Obama balanciert weiter auf schmale Grat

Trotz konkreter Frage nach Comeys Verhalten nahm Obama dessen Namen nicht in den Mund, kritisierte den Brief an sich nicht, wie der Sender CNN betont.


Hier seht ihr einen Teil des Interviews im Original.

Fraglos ist das ein Rüffel an die Adresse Comeys. Aber es ist keine Kursänderung, wie manche Medien suggerieren. Es ist die Fortsetzung einer Gratwanderung.

Josh Earnest, Sprecher des Weißen Hauses, hatte vor zwei Tagen gesagt. "Ich werde das, was sich Direktor Comey der Öffentlichkeit mitzuteilen entschieden hat, weder verteidigen noch kritisieren."

Obama halte Comey für einen integeren Mann, der bestimmt den Wahlkampf nicht absichtlich beeinflusse. Dennoch halte Obama die Regel, dass das Justizministerium – dem das FBI untersteht – laufende Ermittlungen nicht öffentlich kommentiere, für eine gute Sache.

Der Schaden ist schon groß genug

Warum hält sich Obama also so zurück?

Darüber kann man nur spekulieren.
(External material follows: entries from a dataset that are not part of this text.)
/-! ### afterDraw -/

@[simp] theorem State.afterDraw_cfg : (s.afterDraw).cfg = s.cfg := rfl
@[simp] theorem State.afterDraw_seqState : (s.afterDraw).seqState = s.seqState := rfl
@[simp] theorem State.afterDraw_seqPc : (s.afterDraw).seqPc = s.seqPc := rfl
@[simp] theorem State.afterDraw_rx0 : (s.afterDraw).rx0 = s.rx0 := rfl
@[simp] theorem State.afterDraw_ry0 : (s.afterDraw).ry0 = s.ry0 := rfl
@[simp] theorem State.afterDraw_rx1 : (s.afterDraw).rx1 = s.rx1 := rfl
@[simp] theorem State.afterDraw_ry1 : (s.afterDraw).ry1 = s.ry1 := rfl
@[simp] theorem State.afterDraw_blen : (s.afterDraw).blen = s.blen := rfl
@[simp] theorem State.afterDraw_bidx : (s.afterDraw).bidx = s.bidx := rfl
@[simp] theorem State.afterDraw_status : (s.afterDraw).status = s.status := rfl
@[simp] theorem State.afterDraw_cs : (s.afterDraw).cs = s.cs := rfl
@[simp] theorem State.afterDraw_dc : (s.afterDraw).dc = s.dc := rfl
@[simp] theorem State.afterDraw_rst : (s.afterDraw).rst = s.rst := rfl
@[simp] theorem State.afterDraw_bl : (s.afterDraw).bl = s.bl := rfl
@[simp] theorem State.afterDraw_tInit : (s.afterDraw).tInit = s.tInit := rfl
@[simp] theorem State.afterDraw_trace : (s.afterDraw).trace = s.trace := rfl
@[simp] theorem State.afterDraw_refused : (s.afterDraw).refused = s.refused := rfl
@[simp] theorem State.afterDraw_recv : (s.afterDraw).recv = s.recv := rfl
@[simp] theorem State.afterDraw_callResult : (s.afterDraw).callResult = s.callResult := rfl
@[simp] theorem State.afterDraw_draws : (s.afterDraw).draws = s.draws.tail := rfl
@[simp] theorem State.afterDraw_drawCount : (s.afterDraw).drawCount = s.drawCount + 1 := rfl
@[simp] theorem State.afterDraw_pending : (s.afterDraw).pending = s.pending := rfl

/-! ### setRecv -/

@[simp] theorem State.setRecv_cfg (r : Receiver) : (s.setRecv r).cfg = s.cfg := rfl
@[simp] theorem State.setRecv_seqState (r : Receiver) : (s.setRecv r).seqState = s.seqState := rfl
@[simp] theorem State.setRecv_seqPc (r : Receiver) : (s.setRecv r).seqPc = s.seqPc := rfl
@[simp] theorem State.setRecv_rx0 (r : Receiver) : (s.setRecv r).rx0 = s.rx0 := rfl
@[simp] theorem State.setRecv_ry0 (r : Receiver) : (s.setRecv r).ry0 = s.ry0 := rfl
@[simp] theorem State.setRecv_rx1 (r : Receiver) : (s.setRecv r).rx1 = s.rx1 := rfl
@[simp] theorem State.setRecv_ry1 (r : Receiver) : (s.setRecv r).ry1 = s.ry1 := rfl
@[simp] theorem State.setRecv_blen (r : Receiver) : (s.setRecv r).blen = s.blen := rfl
@[simp] theorem State.setRecv_bidx (r : Receiver) : (s.setRecv r).bidx = s.bidx := rfl
@[simp] theorem State.setRecv_status (r : Receiver) : (s.setRecv r).status = s.status := rfl
@[simp] theorem State.setRecv_cs (r : Receiver) : (s.setRecv r).cs = s.cs := rfl
@[simp] theorem State.setRecv_dc (r : Receiver) : (s.setRecv r).dc = s.dc := rfl
@[simp] theorem State.setRecv_rst (r : Receiver) : (s.setRecv r).rst = s.rst := rfl
@[simp] theorem State.setRecv_bl (r : Receiver) : (s.setRecv r).bl = s.bl := rfl
@[simp] theorem State.setRecv_tInit (r : Receiver) : (s.setRecv r).tInit = s.tInit := rfl
@[simp] theorem State.setRecv_trace (r : Receiver) : (s.setRecv r).trace = s.trace := rfl
@[simp] theorem State.setRecv_refused (r : Receiver) : (s.setRecv r).refused = s.refused := rfl
@[simp] theorem State.setRecv_recv (r : Receiver) : (s.setRecv r).recv = r := rfl
@[simp] theorem State.setRecv_callResult (r : Receiver) : (s.setRecv r).callResult = s.callResult := rfl
@[simp] theorem State.setRecv_draws (r : Receiver) : (s.setRecv r).draws = s.draws := rfl
@[simp] theorem State.setRecv_drawCount (r : Receiver) : (s.setRecv r).drawCount = s.drawCount := rfl
@[simp] theorem State.setRecv_pending (r : Receiver) : (s.setRecv r).pending = s.pending := rfl

/-! ### setResult -/

@[simp] theorem State.setResult_cfg (x : CallResult) : (s.setResult x).cfg = s.cfg := rfl
@[simp] theorem State.setResult_seqState (x : CallResult) : (s.setResult x).seqState = s.seqState := rfl
@[simp] theorem State.setResult_seqPc (x : CallResult) : (s.setResult x).seqPc = s.seqPc := rfl
@[simp] theorem State.setResult_rx0 (x : CallResult) : (s.setResult x).rx0 = s.rx0 := rfl
@[simp] theorem State.setResult_ry0 (x : CallResult) : (s.setResult x).ry0 = s.ry0 := rfl
@[simp] theorem State.setResult_rx1 (x : CallResult) : (s.setResult x).rx1 = s.rx1 := rfl
@[simp] theorem State.setResult_ry1 (x : CallResult) : (s.setResult x).ry1 = s.ry1 := rfl
@[simp] theorem State.setResult_blen (x : CallResult) : (s.setResult x).blen = s.blen := rfl
@[simp] theorem State.setResult_bidx (x : CallResult) : (s.setResult x).bidx = s.bidx := rfl
@[simp] theorem State.setResult_status (x : CallResult) : (s.setResult x).status = s.status := rfl
@[simp] theorem State.setResult_cs (x : CallResult) : (s.setResult x).cs = s.cs := rfl
@[simp] theorem State.setResult_dc (x : CallResult) : (s.setResult x).dc = s.dc := rfl
@[simp] theorem State.setResult_rst (x : CallResult) : (s.setResult x).rst = s.rst := rfl
@[simp] theorem State.setResult_bl (x : CallResult) : (s.setResult x).bl = s.bl := rfl
@[simp] theorem State.setResult_tInit (x : CallResult) : (s.setResult x).tInit = s.tInit := rfl
@[simp] theorem State.setResult_trace (x : CallResult) : (s.setResult x).trace = s.trace := rfl
@[simp] theorem State.setResult_refused (x : CallResult) : (s.setResult x).refused = s.refused := rfl
@[simp] theorem State.setResult_recv (x : CallResult) : (s.setResult x).recv = s.recv := rfl
@[simp] theorem State.setResult_callResult (x : CallResult) : (s.setResult x).callResult = some x := rfl
@[simp] theorem State.setResult_draws (x : CallResult) : (s.setResult x).draws = s.draws := rfl
@[simp] theorem State.setResult_drawCount (x : CallResult) : (s.setResult x).drawCount = s.drawCount := rfl
@[simp] theorem State.setResult_pending (x : CallResult) : (s.setResult x).pending = s.pending := rfl

/-! ### setPending -/

@[simp] theorem State.setPending_cfg (ws : List Word) : (s.setPending ws).cfg = s.cfg := rfl
@[simp] theorem State.setPending_seqState (ws : List Word) : (s.setPending ws).seqState = s.seqState := rfl
@[simp] theorem State.setPending_seqPc (ws : List Word) : (s.setPending ws).seqPc = s.seqPc := rfl
@[simp] theorem State.setPending_rx0 (ws : List Word) : (s.setPending ws).rx0 = s.rx0 := rfl
@[simp] theorem State.setPending_ry0 (ws : List Word) : (s.setPending ws).ry0 = s.ry0 := rfl
@[simp] theorem State.setPending_rx1 (ws : List Word) : (s.setPending ws).rx1 = s.rx1 := rfl
@[simp] theorem State.setPending_ry1 (ws : List Word) : (s.setPending ws).ry1 = s.ry1 := rfl
@[simp] theorem State.setPending_blen (ws : List Word) : (s.setPending ws).blen = s.blen := rfl
@[simp] theorem State.setPending_bidx (ws : List Word) : (s.setPending ws).bidx = s.bidx := rfl
@[simp] theorem State.setPending_status (ws : List Word) : (s.setPending ws).status = s.status := rfl
@[simp] theorem State.setPending_cs (ws : List Word) : (s.setPending ws).cs = s.cs := rfl
@[simp] theorem State.setPending_dc (ws : List Word) : (s.setPending ws).dc = s.dc := rfl
@[simp] theorem State.setPending_rst (ws : List Word) : (s.setPending ws).rst = s.rst := rfl
@[simp] theorem State.setPending_bl (ws : List Word) : (s.setPending ws).bl = s.bl := rfl
@[simp] theorem State.setPending_tInit (ws : List Word) : (s.setPending ws).tInit = s.tInit := rfl
@[simp] theorem State.setPending_trace (ws : List Word) : (s.setPending ws).trace = s.trace := rfl
@[simp] theorem State.setPending_refused (ws : List Word) : (s.setPending ws).refused = s.refused := rfl
@[simp] theorem State.setPending_recv (ws : List Word) : (s.setPending ws).recv = s.recv := rfl
@[simp] theorem State.setPending_callResult (ws : List Word) : (s.setPending ws).callResult = s.callResult := rfl
@[simp] theorem State.setPending_draws (ws : List Word) : (s.setPending ws).draws = s.draws := rfl
@[simp] theorem State.setPending_drawCount (ws : List Word) : (s.setPending ws).drawCount = s.drawCount := rfl
@[simp] theorem State.setPending_pending (ws : List Word) : (s.setPending ws).pending = ws := rfl
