/-- The Receiver after the first `n` bytes of a WINDOW_SET of a window inside the panel (R160, R168). -/
theorem takeClassed_window {c : Config} (hc : c.Wf) {rst : Option RstLevel} {r : Receiver} {x0 y0 x1 y1 : Half}
    (hw : windowInPanel c x0 x1 y0 y1 = true) {n : Nat} (hn : n ≤ 11)
    (ha : n ≠ 0 → rst = some .high ∧ r.cResetDone = true ∧ r.cBusy = 0) :
    takeClassed c rst ((windowBytes c x0 y0 x1 y1).take n) r = .ok (windowCut c x0 y0 x1 y1 n r) := by
  by_cases h0 : n = 0
  · subst h0
    rfl
  obtain ⟨hrst, hd, hb⟩ := ha h0
  have part : ∀ (cmd : Cmd) (a b : Half) (r : Receiver) (m : Nat), c.nParams cmd = 4 → Accepts (endGroup c r) cmd →
      r.cResetDone = true → r.cBusy = 0 → m < 4 →
      takeClassed c rst ((.command, c.codes.get cmd) :: ((addressParams a b).take m).map fun x => (.data, x)) r =
        .ok (insideGroup cmd ((addressParams a b).take m) (endGroup c r)) := by
    intro cmd a b r m h4 hacc hd hb hm
    rw [takeClassed, takeByte_begins hc hrst hd hb hacc (by omega)]
    show takeClassed c rst _ (insideGroup cmd [] (endGroup c r)) = _
    rw [takeClassed_map]
    exact (takeBytes_group hrst (by simpa using hd) (by simpa using hb) (by omega) (by simp [addressParams, h4])).1 m
      (by simp [addressParams, hm])
  have col : ∀ r : Receiver, r.cResetDone = true → r.cBusy = 0 →
      takeClassed c rst ((.command, c.codes.columnAddressSet) :: (addressParams x0 x1).map fun x => (.data, x)) r =
        .ok { completed .columnAddressSet (addressParams x0 x1) (endGroup c r) with xs := some x0, xe := some x1 } := by
    intro r hd hb
    rw [takeClassed, show c.codes.columnAddressSet = c.codes.get .columnAddressSet from rfl,
      takeByte_begins hc hrst hd hb (.inr rfl) (by simp [Config.nParams])]
    show takeClassed c rst _ (insideGroup .columnAddressSet [] (endGroup c r)) = _
    rw [takeClassed_map, (takeBytes_group hrst (by simpa using hd) (by simpa using hb) (by simp [Config.nParams]) rfl).2]
    refine congrArg Except.ok ((commit_columnAddressSet (endGroup c r) (hiByte x0) (loByte x0) (hiByte x1)
      (loByte x1)).trans ?_)
    rw [joinBytes_split, joinBytes_split]
    rfl
  have row : ∀ r : Receiver, r.cResetDone = true → r.cBusy = 0 →
      takeClassed c rst ((.command, c.codes.rowAddressSet) :: (addressParams y0 y1).map fun x => (.data, x)) r =
        .ok { completed .rowAddressSet (addressParams y0 y1) (endGroup c r) with ys := some y0, ye := some y1 } := by
    intro r hd hb
    rw [takeClassed, show c.codes.rowAddressSet = c.codes.get .rowAddressSet from rfl,
      takeByte_begins hc hrst hd hb (.inr rfl) (by simp [Config.nParams])]
    show takeClassed c rst _ (insideGroup .rowAddressSet [] (endGroup c r)) = _
    rw [takeClassed_map, (takeBytes_group hrst (by simpa using hd) (by simpa using hb) (by simp [Config.nParams]) rfl).2]
    refine congrArg Except.ok ((commit_rowAddressSet (endGroup c r) (hiByte y0) (loByte y0) (hiByte y1)
      (loByte y1)).trans ?_)
    rw [joinBytes_split, joinBytes_split]
    rfl
  let r1 : Receiver :=
    { completed .columnAddressSet (addressParams x0 x1) (endGroup c r) with xs := some x0, xe := some x1 }
  let r2 : Receiver := { completed .rowAddressSet (addressParams y0 y1) r1 with ys := some y0, ye := some y1 }
  have hd1 : r1.cResetDone = true := by simpa [r1, completed] using hd
  have hb1 : r1.cBusy = 0 := by simpa [r1, completed] using hb
  have e1 : endGroup c r1 = r1 := endGroup_of_closed (by
    rintro ⟨d, h, hp⟩
    obtain rfl : Cmd.columnAddressSet = d := Option.some.inj h
    simp [r1, completed, addressParams, Config.nParams] at hp)
  have g2 : ¬ GroupOpen c r2 := by
    rintro ⟨d, h, hp⟩
    obtain rfl : Cmd.rowAddressSet = d := Option.some.inj h
    simp [r2, completed, addressParams, Config.nParams] at hp
  have hcol := col r hd hb
  have hrow := row r1 hd1 hb1
  rw [e1] at hrow
  by_cases h5 : n < 5
  · obtain ⟨m, rfl⟩ : ∃ m, n = m + 1 := ⟨n - 1, by omega⟩
    have hcut : windowCut c x0 y0 x1 y1 (m + 1) r =
        insideGroup .columnAddressSet ((addressParams x0 x1).take m) (endGroup c r) := by
      simp [windowCut, h5]
    rw [hcut, ← part .columnAddressSet x0 x1 r m rfl (.inr rfl) hd hb (by omega)]
    have : m = 0 ∨ m = 1 ∨ m = 2 ∨ m = 3 := by omega
    rcases this with rfl | rfl | rfl | rfl <;> rfl
  by_cases h10 : n < 10
  · by_cases he : n = 5
    · subst he
      exact hcol
    · obtain ⟨m, rfl⟩ : ∃ m, n = m + 6 := ⟨n - 6, by omega⟩
      have hcut : windowCut c x0 y0 x1 y1 (m + 6) r =
          insideGroup .rowAddressSet ((addressParams y0 y1).take m) r1 := by
        simp [windowCut, h10, r1]
      have hp := part .rowAddressSet y0 y1 r1 m rfl (.inr rfl) hd1 hb1 (by omega)
      rw [e1] at hp
      rw [hcut, ← hp]
      have hs : (windowBytes c x0 y0 x1 y1).take (m + 6) =
          ((.command, c.codes.columnAddressSet) :: (addressParams x0 x1).map fun x => (.data, x)) ++
            ((.command, c.codes.get .rowAddressSet) :: ((addressParams y0 y1).take m).map fun x => (.data, x)) := by
        have : m = 0 ∨ m = 1 ∨ m = 2 ∨ m = 3 := by omega
        rcases this with rfl | rfl | rfl | rfl <;> rfl
      rw [hs, takeClassed_append, hcol]
      rfl
  have hten : takeClassed c rst
      (((.command, c.codes.columnAddressSet) :: (addressParams x0 x1).map fun x => (.data, x)) ++
        ((.command, c.codes.rowAddressSet) :: (addressParams y0 y1).map fun x => (.data, x))) r = .ok r2 := by
    rw [takeClassed_append, hcol]
    exact hrow
  by_cases he : n = 10
  · subst he
    exact hten
  · obtain rfl : n = 11 := by omega
    have hs : (windowBytes c x0 y0 x1 y1).take 11 =
        (((.command, c.codes.columnAddressSet) :: (addressParams x0 x1).map fun x => (.data, x)) ++
          ((.command, c.codes.rowAddressSet) :: (addressParams y0 y1).map fun x => (.data, x))) ++
          [(.command, c.codes.get .memoryWrite)] := rfl
    rw [hs, takeClassed_append, hten]
    show takeClassed c rst [(.command, c.codes.get .memoryWrite)] r2 = _
    have hb' : takeByte c ⟨some .asserted, some .command, rst⟩ (c.codes.get .memoryWrite) r2 =
        .ok { completed .memoryWrite [] r2 with wcol := some x0.toNat, wrow := some y0.toNat, cFull := false } := by
      rw [takeByte_command rfl rfl hrst (by exact hd1) (by exact hb1), takeCommand_get hc]
      exact runCommand_memoryWrite g2 ⟨rfl, rfl, rfl, rfl, hw⟩
    rw [takeClassed, hb']
    rfl
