-- ==== Sys2Proof/Tests/Slice0.lean ====
section
/-! SUPPORT. Tests. Expected results are those of spec/95_test_vectors.md (V1 to V39, P1 to P6) or of the rule named; the
default command bytes and parameter bytes stand in them as there. The last part shows, for every statement with
hypotheses, a state and operands that meet them. -/

namespace Sys2Proof.Tests

open Sys2Proof.Machine

/-! ### Helpers -/

/-- A call that succeeds. -/
def good : PlatformDraw := ⟨.ok, 0, true⟩

/-- A call that fails, after `k` bytes where it is a transfer. -/
def bad (k : Nat) : PlatformDraw := ⟨.fail, k, true⟩

/-- Power-on, with a Platform whose next calls succeed. -/
def powerOn : State := { State.reset with draws := List.replicate 48 good }

/-- "Fresh" (95_test_vectors.md section 4): the lines and the transport are up and the controller has been reset. -/
def fresh : State :=
  { powerOn with
    cs := ⟨true, none⟩
    dc := ⟨true, none⟩
    rst := ⟨true, some .high⟩
    bl := ⟨true, none⟩
    tInit := true
    recv := { Receiver.powerOn with cResetDone := true, cInitValid := true } }

/-- Fresh, with another Receiver. -/
def freshWith (f : Receiver → Receiver) : State := { fresh with recv := f fresh.recv }

/-- Inside a frame of a class. -/
def inside (cls : ByteClass) : State := { fresh with cs := ⟨true, some .asserted⟩, dc := ⟨true, some cls⟩ }

/-- After INIT (R156), with the lines as there. -/
def ready : State :=
  { fresh with
    seqState := .ready
    seqPc := 33
    status := some .ok
    cs := ⟨true, some .deasserted⟩
    dc := ⟨true, some .command⟩
    bl := ⟨true, some .on⟩
    recv := initReceiver Config.default }

/-- Another list of draws. -/
def withDraws (s : State) (ds : List PlatformDraw) : State := { s with draws := ds }

/-- A state in which line calls can fail, and the next one does. -/
def flaky (s : State) : State := { s with cfg := { s.cfg with lineWriteCanFail := true }, draws := [bad 0] }

/-- One observation of the next state. -/
def obs {α : Type} (i : Instr) (s : State) (f : State → α) : Option α :=
  match exec i s with
  | .next t => some (f t)
  | .fault _ => none
  | .refused _ => none

/-- The reason of a refusal. -/
def refusal (x : Host.Outcome State Fault Refusal) : Option Refusal :=
  match x with
  | .refused r => some r
  | .next _ => none
  | .fault _ => none

/-- The step ends in a next state. -/
def isNext (x : Host.Outcome State Fault Refusal) : Bool :=
  match x with
  | .next _ => true
  | .fault _ => false
  | .refused _ => false

/-! ### Well-formedness: what each check refuses -/

theorem test_wf_params_short : ∀ i ∈ [Instr.colorMode [], .memoryAccess [], .columnAddressSet [0, 0, 0],
    .rowAddressSet [0, 0, 0], .porchControl [0], .gateControl [], .vcoms [], .lcmControl [], .vdvVrhEnable [],
    .vrh [], .vdv [], .frameRateControl2 [], .powerControl1 [0], .positiveGamma [0], .negativeGamma [0]],
    wf Config.default i = false := by decide

theorem test_wf_params_long : ∀ i ∈ [Instr.colorMode [0, 0], .columnAddressSet [0, 0, 0, 0xEF, 0],
    .powerControl1 [0, 0, 0]], wf Config.default i = false := by decide

theorem test_wf_unknown_is_known : wf Config.default (.unknownCommand 0x2A) = false := by decide

theorem test_wf_empty_transfer : wf Config.default (.transportWrite []) = false := by decide

theorem test_wf_bad_block : wf Config.default (.sendDataBlock [1, 2, 3] 2) = false ∧
    wf Config.default (.sendDataBlock [] 0) = false := by decide

theorem test_wf_sleep_zero : wf Config.default (.sleepMs 0) = false := by decide

theorem test_wf_params_empty : wf Config.default (.sendParams []) = false := by decide

theorem test_wf_window : ∀ i ∈ [Instr.windowSet 0 0 240 9, .windowSet 0 0 0 320, .windowSet 5 0 4 0, .windowSet 0 10 0 9],
    wf Config.default i = false := by decide

theorem test_wf_good : ∀ i ∈ [Instr.colorMode [0x55], .columnAddressSet [0, 0, 0, 0xEF], .unknownCommand 0x00,
    .transportWrite [1], .sendDataBlock [1, 2] 2, .sleepMs 1, .sendParams [1], .windowSet 0 0 239 319],
    wf Config.default i = true := by decide

/-- Parameters that break one constraint of R5 each. -/
def badConfigs : List Config :=
  [{ Config.default with panelW := 0 }, { Config.default with panelH := 65537 },
   { Config.default with lineBl := 0 }, { Config.default with tRstLow := 0 }, { Config.default with statusOk := 1 },
   { Config.default with codes := { CmdCodes.default with vdv := 0x2A } },
   { Config.default with counts := { Config.defaultCounts with vrh := 2 } },
   { Config.default with
     counts := { Config.defaultCounts with positiveGamma := 13 }
     params := { Config.defaultParams with positiveGamma := List.replicate 13 0 } }]
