-- ==== Sys2Proof/Word.lean ====
section
/-! DEFINITION. The plain value types of the block: a byte of the command stream and the 32-bit frame word. A
timestamp or a duration, in microseconds (00_scope.md R11), is a `Nat`: the block holds it in `W` bits, `W` is a
parameter (R8), and every rule evaluates it on unbounded integers and says `mod 2^W` where it wraps (R15). -/

namespace Sys2Proof

/-- One byte of the command stream (30_encoding.md R60). -/
abbrev Byte := BitVec 8

/-- The 32-bit Decoded Frame (10_state.md R27, 30_encoding.md R65). -/
abbrev Frame := BitVec 32

end Sys2Proof
end

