-- ==== Sys2Proof/WellFormed.lean ====
section
/-! DEFINITION. Which operations are well formed: the operands fit their fields (30_encoding.md R60) and hold no
value R62 calls reserved or ill-formed. -/

namespace Sys2Proof

/-- Why an operation is ill formed. -/
inductive IllFormed where
  /-- A `W`-bit operand is `2^W` or more: no encoding carries it (30_encoding.md R60). -/
  | operandTooWide
  /-- MATCH with `cls` 6 or 7 (30_encoding.md R62). -/
  | reservedClassSelector
  /-- STEP with `st` above 3 or `pos` above 31 (30_encoding.md R62). -/
  | illFormedStepOperands
  deriving DecidableEq, Repr

/-- Every `W`-bit operand is below `2^W`: exactly the operations that have an encoding (30_encoding.md R60). -/
abbrev Instr.fits (c : Config) : Instr → Prop
  | .edge t => t < 2 ^ c.width
  | .matchPort m _ => m < 2 ^ c.width
  | .stepPort _ _ _ d tot => d < 2 ^ c.width ∧ tot < 2 ^ c.width
  | .init => True
  | .poll => True
  | .decode => True
  | .rdFrame => True
  | .rdState => True

/-- The first check of 30_encoding.md R60 and R62 that the operation fails, if any. -/
def Instr.check (c : Config) : Instr → Option IllFormed
  | .init => none
  | .edge t => if t < 2 ^ c.width then none else some .operandTooWide
  | .poll => none
  | .decode => none
  | .rdFrame => none
  | .rdState => none
  | .matchPort m cls =>
      if ¬ m < 2 ^ c.width then some .operandTooWide
      else if 5 < cls.toNat then some .reservedClassSelector
      else none
  | .stepPort st pos _ d tot =>
      if ¬ (d < 2 ^ c.width ∧ tot < 2 ^ c.width) then some .operandTooWide
      else if 3 < st.toNat ∨ 31 < pos.toNat then some .illFormedStepOperands
      else none

/-- An operation that passes every check. -/
abbrev Instr.wellFormed (c : Config) (i : Instr) : Prop := i.check c = none

end Sys2Proof
end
Möglich, dass er Comey, den er selbst ernannt hat, wirklich vertraut, sein Dilemma versteht - ihm würde jede Entscheidung irgendwann vorgeworfen - und deshalb die Sache hinter den Kulissen regelt.

Möglich, dass er Clintons Gegnern nicht noch mehr Munition in die Hand geben will, indem er sich dem Verdacht aussetzt, die Ermittlungen zu beeinflussen. Der Schaden, den die Demokraten bereits erlitten haben, ist jedenfalls schon groß genug.